Provided data >>
=-=-=-=-=

-- Witnesses: concrete values that meet the hypotheses of each statement

theorem witness_DecoderRejectsEverythingElse :
    (0x00#8 : Byte) ≠ 0x0F#8 ∧ (0x00#8 : Byte) ≠ 0xF0#8 ∧ ([0x0F#8, 0x00#8] : List Byte).length < 3 := by decide
theorem witness_HeaderIsInjective : header .read 0xFFFF#16 = header .read 65535#16 := by decide
theorem witness_EncodedFrameDecodesToItsCommand :
    (BusOutcome.ok [0x55#8, 0xAA#8]).fits (.readFrame 0x0000#16 2) = true ∧
    (BusOutcome.ok []).fits (.writeFrame 0xFFFF#16 [0x01#8]) = true := by decide
theorem witness_DecodedFrameIsTheFrameOfItsCommand :
    decode [0x0F#8, 0xFF#8, 0xFF#8] = .instr (.readFrame 0xFFFF#16 0) := by decide
theorem witness_FrameIsThreePlusLBytes : (BusOutcome.ok []).fits (.readFrame 0x0020#16 0) = true := by decide
theorem witness_StepRunsThePresentedCall :
    (idleWith [.present (.read 0x0000#16 [])] []).inputs = .present (.read 0x0000#16 []) :: [] := rfl
theorem witness_StepRunsTheDecodedWord :
    decodeTableWord 24 0xF0FFFF = some (.writeFrame 0xFFFF#16 []) ∧ decodeTableWord 24 0xFF0001 = none := by decide
theorem witness_ReadFrameRunsItsPseudocode :
    (idleWith [] [.atOnce (.ok [0x55#8, 0xAA#8])]).framer = .idle ∧
    (idleWith [] [.atOnce (.ok [0x55#8, 0xAA#8])]).answers = .atOnce (.ok [0x55#8, 0xAA#8]) :: [] ∧
    ([0x55#8, 0xAA#8] : List Byte).length = 2 ∧
    (idleWith [] [.atOnce (.err e1)]).framer = .idle ∧
    (idleWith [] [.atOnce (.err e1)]).answers = .atOnce (.err e1) :: [] := by decide
theorem witness_ReadFrameRunsItsPseudocode_later :
    (idleWith [] []).framer = .idle ∧ answersLater (idleWith [] []) ∧
    (idleWith [] [.later]).framer = .idle ∧ answersLater (idleWith [] [.later]) ∧ ([] : List Byte).length = 0 :=
  ⟨rfl, .inl rfl, rfl, .inr ⟨[], rfl⟩, rfl⟩
theorem witness_WriteFrameRunsItsPseudocode :
    (idleWith [] [.atOnce (.ok [])]).framer = .idle ∧
    (idleWith [] [.atOnce (.ok [])]).answers = .atOnce (.ok []) :: [] ∧
    (idleWith [] [.atOnce (.err e2)]).framer = .idle ∧
    (idleWith [] [.atOnce (.err e2)]).answers = .atOnce (.err e2) :: [] := by decide
theorem witness_WriteFrameRunsItsPseudocode_later :
    (idleWith [] []).framer = .idle ∧ answersLater (idleWith [] []) := ⟨rfl, .inl rfl⟩
/-- `exec` answers a next state from Idle, ended at once or in flight: for both frames, OneTransactionPerCall,
SequencingIgnoresAddressAndPayload and TransactionDependsOnTheCommandOnly. -/
theorem witness_exec_answers_next :
    (next? (exec (.readFrame 0x0000#16 2) (idleWith [] [.atOnce (.ok [0x55#8, 0xAA#8])]))).isSome = true ∧
    (next? (exec (.readFrame 0xFFFF#16 2) (idleWith [] []))).isSome = true ∧
    (next? (exec (.writeFrame 0xFFFF#16 [0x01#8]) (idleWith [] [.atOnce (.err e2)]))).isSome = true ∧
    (next? (exec (.writeFrame 0x0000#16 [0x02#8]) (idleWith [] []))).isSome = true ∧
    (Instr.readFrame 0x0000#16 2).op = (Instr.readFrame 0xFFFF#16 2).op ∧
    (Instr.readFrame 0x0000#16 2).len = (Instr.readFrame 0xFFFF#16 2).len := by decide
theorem witness_ZeroLengthCallStillTransacts :
    (next? (exec (.readFrame 0x0020#16 0) (idleWith [] [.atOnce (.ok [])]))).isSome = true ∧
    (next? (exec (.writeFrame 0x0020#16 []) (idleWith [] [.atOnce (.ok [])]))).isSome = true := by decide
theorem witness_ReissuedWriteSendsTheWholeFrameAgain :
    (idleWith [] [.atOnce (.err e2), .atOnce (.ok [])]).framer = .idle ∧
    (idleWith [] [.atOnce (.err e2), .atOnce (.ok [])]).answers = .atOnce (.err e2) :: .atOnce (.ok []) :: [] := by decide
theorem witness_AnyAddressAndLengthIsAccepted :
    (idleWith [.present (.read 0xFFFF#16 [0x00#8])] []).framer = .idle ∧
    (idleWith [.present (.read 0xFFFF#16 [0x00#8])] []).inputs = .present (.read 0xFFFF#16 [0x00#8]) :: [] ∧
    busKeepsContract (.readFrame 0xFFFF#16 ([0x00#8] : List Byte).length)
      (idleWith [.present (.read 0xFFFF#16 [0x00#8])] []) = true ∧
    (idleWith [.present (.write 0xFFFF#16 [])] []).framer = .idle ∧
    (idleWith [.present (.write 0xFFFF#16 [])] []).inputs = .present (.write 0xFFFF#16 []) :: [] := by decide
theorem witness_RepeatedReadIsNotAnsweredFromTheFirst :
    (idleWith [] [.atOnce (.ok [0x55#8]), .atOnce (.ok [0x66#8])]).framer = .idle ∧
    (idleWith [] [.atOnce (.ok [0x55#8]), .atOnce (.ok [0x66#8])]).answers =
      .atOnce (.ok [0x55#8]) :: .atOnce (.ok [0x66#8]) :: [] ∧
    ([0x66#8] : List Byte).length = ([0x55#8] : List Byte).length := by decide
theorem witness_OutcomeEndsTheCallInFlight :
    (busyWith (.readFrame 0x0000#16 1) [.complete (.ok [0x42#8])]).inputs = .complete (.ok [0x42#8]) :: [] ∧
    (busyWith (.readFrame 0x0000#16 1) [.complete (.ok [0x42#8])]).framer =
      .inFlight (.readFrame 0x0000#16 ([0x42#8] : List Byte).length) ∧
    (busyWith (.readFrame 0x0000#16 0) [.complete (.err e1)]).inputs = .complete (.err e1) :: [] ∧
    (busyWith (.readFrame 0x0000#16 0) [.complete (.err e1)]).framer = .inFlight (.readFrame 0x0000#16 0) := by decide
theorem witness_OutcomeEndsTheCallInFlight_write :
    (busyWith (.writeFrame 0x0001#16 []) [.complete (.ok [])]).inputs = .complete (.ok []) :: [] ∧
    (busyWith (.writeFrame 0x0001#16 []) [.complete (.ok [])]).framer = .inFlight (.writeFrame 0x0001#16 []) ∧
    (busyWith (.writeFrame 0x0001#16 []) [.complete (.err e2)]).inputs = .complete (.err e2) :: [] ∧
    (busyWith (.writeFrame 0x0001#16 []) [.complete (.err e2)]).framer = .inFlight (.writeFrame 0x0001#16 []) := by decide
theorem witness_ErrorIsDeliveredUnchanged :
    (idleWith [] [.atOnce (.err e1)]).framer = .idle ∧
    (idleWith [] [.atOnce (.err e1)]).answers = .atOnce (.err e1) :: [] ∧
    (busyWith (.readFrame 0x0000#16 1) []).framer = .inFlight (.readFrame 0x0000#16 1) ∧
    (next? (complete (.err e1) (busyWith (.readFrame 0x0000#16 1) []))).isSome = true := by decide
theorem witness_SuccessfulReadFillsTheBufferInOrder :
    (idleWith [.present (.read 0x0000#16 [0x00#8])] [.atOnce (.ok [0x55#8])]).framer = .idle ∧
    (idleWith [.present (.read 0x0000#16 [0x00#8])] [.atOnce (.ok [0x55#8])]).inputs =
      .present (.read 0x0000#16 [0x00#8]) :: [] ∧
    (idleWith [.present (.read 0x0000#16 [0x00#8])] [.atOnce (.ok [0x55#8])]).answers = .atOnce (.ok [0x55#8]) :: [] ∧
    (busyWith (.readFrame 0x0000#16 1) []).framer =
      .inFlight (.readFrame 0x0000#16 ([0x55#8] : List Byte).length) := by decide
theorem witness_CancelEndsTheCallWithoutResult :
    (busyWith (.readFrame 0x0000#16 2) [.cancel]).inputs = .cancel :: [] ∧
    (busyWith (.readFrame 0x0000#16 2) [.cancel]).framer = .inFlight (.readFrame 0x0000#16 2) ∧
    (busyWith (.writeFrame 0x0000#16 []) [.cancel]).inputs = .cancel :: [] ∧
    (busyWith (.writeFrame 0x0000#16 []) [.cancel]).framer = .inFlight (.writeFrame 0x0000#16 []) := by decide
theorem witness_ResetIsCancelInFlightAndNothingWhenIdle :
    (busyWith (.readFrame 0x0000#16 2) [.reset]).inputs = .reset :: [] ∧
    (busyWith (.readFrame 0x0000#16 2) [.reset]).framer = .inFlight (.readFrame 0x0000#16 2) ∧
    (idleWith [.reset] []).inputs = .reset :: [] ∧ (idleWith [.reset] []).framer = .idle := by decide
theorem witness_SecondCallInFlightIsRefused :
    (busyWith (.readFrame 0x0000#16 2) [.present (.write 0x0001#16 [])]).framer = .inFlight (.readFrame 0x0000#16 2) ∧
    (busyWith (.readFrame 0x0000#16 2) [.present (.write 0x0001#16 [])]).inputs = .present (.write 0x0001#16 []) :: [] := by
  decide
theorem witness_IdleHasNoCompleteOrCancel :
    (idleWith [.complete (.ok [])] []).framer = .idle ∧
    (idleWith [.complete (.ok [])] []).inputs = .complete (.ok []) :: [] ∧
    (idleWith [.cancel] []).framer = .idle ∧ (idleWith [.cancel] []).inputs = .cancel :: [] := by decide
theorem witness_WrongReadLengthIsAFault :
    ([] : List Byte).length ≠ 1 ∧ (busyWith (.readFrame 0x0000#16 1) []).framer = .inFlight (.readFrame 0x0000#16 1) ∧
    (idleWith [] [.atOnce (.ok [])]).framer = .idle ∧
    (idleWith [] [.atOnce (.ok [])]).answers = .atOnce (.ok []) :: [] := by decide
theorem witness_TouchingALentOperandIsRefused_read :
    (busyWith (.readFrame 0x0000#16 1) [.readBuffer]).framer = .inFlight (.readFrame 0x0000#16 1) ∧
    (busyWith (.readFrame 0x0000#16 1) [.readBuffer]).inputs = .readBuffer :: [] ∧
    (busyWith (.readFrame 0x0000#16 1) [.setBuffer []]).inputs = .setBuffer [] :: [] ∧
    (busyWith (.readFrame 0x0000#16 1) [.setData []]).inputs = .setData [] :: [] := by decide
theorem witness_TouchingALentOperandIsRefused_write :
    (busyWith (.writeFrame 0x0000#16 []) [.setData []]).framer = .inFlight (.writeFrame 0x0000#16 []) ∧
    (busyWith (.writeFrame 0x0000#16 []) [.setData []]).inputs = .setData [] :: [] ∧
    (busyWith (.writeFrame 0x0000#16 []) [.setBuffer []]).inputs = .setBuffer [] :: [] ∧
    (busyWith (.writeFrame 0x0000#16 []) [.readBuffer]).inputs = .readBuffer :: [] := by decide
theorem witness_TouchingALentOperandIsRefused_idle :
    (idleWith [.setBuffer []] []).framer = .idle ∧ (idleWith [.setBuffer []] []).inputs = .setBuffer [] :: [] ∧
    (idleWith [.readBuffer] []).inputs = .readBuffer :: [] ∧ (idleWith [.setData []] []).inputs = .setData [] :: [] := by
  decide
/-- A state with a read in flight that meets the invariant and whose next step is the cancel: for
EveryStepKeepsTheInvariant, RunsIssueOneTransactionPerEnding and EndingAReadKeepsTheBufferLength. -/
theorem witness_Inv_in_flight :
    Inv (busyWith (.readFrame 0x0000#16 2) [.cancel]) ∧
    (busyWith (.readFrame 0x0000#16 2) [.cancel]).framer = .inFlight (.readFrame 0x0000#16 2) ∧
    (next? (step (busyWith (.readFrame 0x0000#16 2) [.cancel]))).isSome = true ∧
    (next? (run 2 (busyWith (.readFrame 0x0000#16 2) [.cancel]))).isSome = true :=
  ⟨⟨⟨rfl, rfl⟩, by decide, rfl⟩, rfl, rfl, rfl⟩
/-- Steps that answer a next state: for EveryStepIsAStepOfTheSpecsRelation, OnlyAPresentedCallIssuesATransaction,
ResultsComeOnlyFromOutcomes, ErrorArisesExactlyFromTheBus and OnlyOutcomeCancelOrResetEndsACall. -/
theorem witness_step_answers_next :
    (next? (step (idleWith [.present (.write 0xFFFF#16 [0x01#8])] [.atOnce (.ok [])]))).isSome = true ∧
    (next? (step (idleWith [.setData [0x01#8]] []))).isSome = true ∧
    (next? (step (busyWith (.writeFrame 0x0001#16 []) [.complete (.ok [])]))).isSome = true ∧
    (next? (step (busyWith (.writeFrame 0x0001#16 []) []))).isSome = true := by decide
/-- The four clauses: a write presented, also with the data that was there before; the data set by the caller; an
outcome, a cancellation and no input in flight; a change of the data in flight. -/
theorem witness_TheDataIsNeverChangedByTheBlock :
    (idleWith [.present (.write 0xFFFF#16 [])] []).inputs =
      .present (.write 0xFFFF#16 (idleWith [.present (.write 0xFFFF#16 [])] []).data) :: [] ∧
    (next? (step (idleWith [.present (.write 0xFFFF#16 [])] []))).isSome = true ∧
    (next? (step (idleWith [.present (.write 0x0001#16 [0x01#8])] [.atOnce (.err e1)]))).isSome = true ∧
    (next? (step (idleWith [.setData [0x01#8]] []))).isSome = true ∧
    (next? (step (busyWith (.writeFrame 0x0001#16 []) [.complete (.err e1)]))).isSome = true ∧
    (next? (step (busyWith (.writeFrame 0x0001#16 []) [.cancel]))).isSome = true ∧
    (next? (step (busyWith (.writeFrame 0x0001#16 []) []))).isSome = true ∧
    (busyWith (.writeFrame 0x0001#16 []) [.setData []]).framer = .inFlight (.writeFrame 0x0001#16 []) ∧
    (busyWith (.writeFrame 0x0001#16 []) [.setData []]).inputs = .setData [] :: [] := by decide
theorem witness_BigStepIsPresentThenComplete :
    (idleWith [] [.atOnce (.ok [])]).answers = .atOnce (.ok []) :: [] := rfl
/-- A command presented: a read of no byte, whose buffer is the one that was there, and a write. -/
theorem witness_EverySpecStepIsTakenByTheMachine_present :
    (∀ i, FramerStep (viewOf State.reset)
      { viewOf State.reset with log := (viewOf State.reset).log ++ [encode i], framer := .inFlight i }) ∧
    State.reset.inputs = [] ∧ State.reset.answers = [] ∧
    (viewOf State.reset).buffer.length = 0 ∧ (viewOf State.reset).data = [] :=
  ⟨fun _ => .present _ _ rfl, rfl, rfl, rfl, rfl⟩
/-- A read ends: a success, a failure, a cancellation. -/
theorem witness_EverySpecStepIsTakenByTheMachine_read :
    let s := busyWith (.readFrame 0xFFFF#16 2) []
    let v := viewOf s
    FramerStep v { v with buffer := [0x55#8, 0xAA#8], ended := v.ended ++ [.delivered .ok], framer := .idle } ∧
    FramerStep v { v with buffer := [0x00#8, 0xFF#8], ended := v.ended ++ [.delivered (.err e1)], framer := .idle } ∧
    FramerStep v { v with buffer := [0x00#8, 0xFF#8], ended := v.ended ++ [.abandoned], framer := .idle } ∧
    s.inputs = [] ∧ s.answers = [] :=
  ⟨.readOk _ 0xFFFF#16 _ rfl, .readErr _ 0xFFFF#16 _ _ rfl, .cancelRead _ 0xFFFF#16 _ rfl, rfl, rfl⟩
/-- A write ends: a success, a failure, a cancellation. -/
theorem witness_EverySpecStepIsTakenByTheMachine_write :
    let s := busyWith (.writeFrame 0x0001#16 [0x01#8]) []
    let v := viewOf s
    FramerStep v { v with ended := v.ended ++ [.delivered .ok], framer := .idle } ∧
    FramerStep v { v with ended := v.ended ++ [.delivered (.err e2)], framer := .idle } ∧
    FramerStep v { v with ended := v.ended ++ [.abandoned], framer := .idle } ∧
    s.framer = .inFlight (.writeFrame 0x0001#16 [0x01#8]) ∧ s.inputs = [] ∧ s.answers = [] :=
  ⟨.writeOk _ _ _ rfl, .writeErr _ _ _ _ rfl, .cancelWrite _ _ _ rfl, rfl, rfl, rfl⟩
theorem witness_SerialisedCallsRunInOrder :
    let xs : List Exchange :=
      [⟨.write 0x0001#16 [0x01#8], .ok []⟩, ⟨.read 0x0000#16 [0x00#8, 0x00#8], .ok [0x55#8, 0xAA#8]⟩]
    (idleWith (serialised xs ++ []) []).framer = .idle ∧ (idleWith (serialised xs ++ []) []).answers = [] ∧
    (idleWith (serialised xs ++ []) []).inputs = serialised xs ++ [] ∧
    ∀ x ∈ xs, x.outcome.fits (commandOfCall x.call) = true := by decide
theorem witness_WithoutInputNothingEverHappens : (busyWith (.readFrame 0x0000#16 2) []).inputs = [] := rfl
theorem witness_AfterAnyEndingTheNextCallRuns :
    (next? (complete (.err e1) (busyWith (.readFrame 0x0000#16 1) []))).isSome = true ∧
    (next? (cancel (busyWith (.readFrame 0x0000#16 1) []))).isSome = true ∧
    busKeepsContract (.readFrame 0x0000#16 1) (resetFramer (busyWith (.readFrame 0x0000#16 1) [])) = true := by decide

=-=-=-=-=

What you are asked to do >> What you return must be the lines above that run from the line with "[])]).answers = .atOnce (.ok []) :: [] ∧" to the line with "answers a next", inclusive, each copied exactly.

Exercise solution >>
    (idleWith [] [.atOnce (.ok [])]).answers = .atOnce (.ok []) :: [] ∧
    (idleWith [] [.atOnce (.err e2)]).framer = .idle ∧
    (idleWith [] [.atOnce (.err e2)]).answers = .atOnce (.err e2) :: [] := by decide
theorem witness_WriteFrameRunsItsPseudocode_later :
    (idleWith [] []).framer = .idle ∧ answersLater (idleWith [] []) := ⟨rfl, .inl rfl⟩
/-- `exec` answers a next state from Idle, ended at once or in flight: for both frames, OneTransactionPerCall,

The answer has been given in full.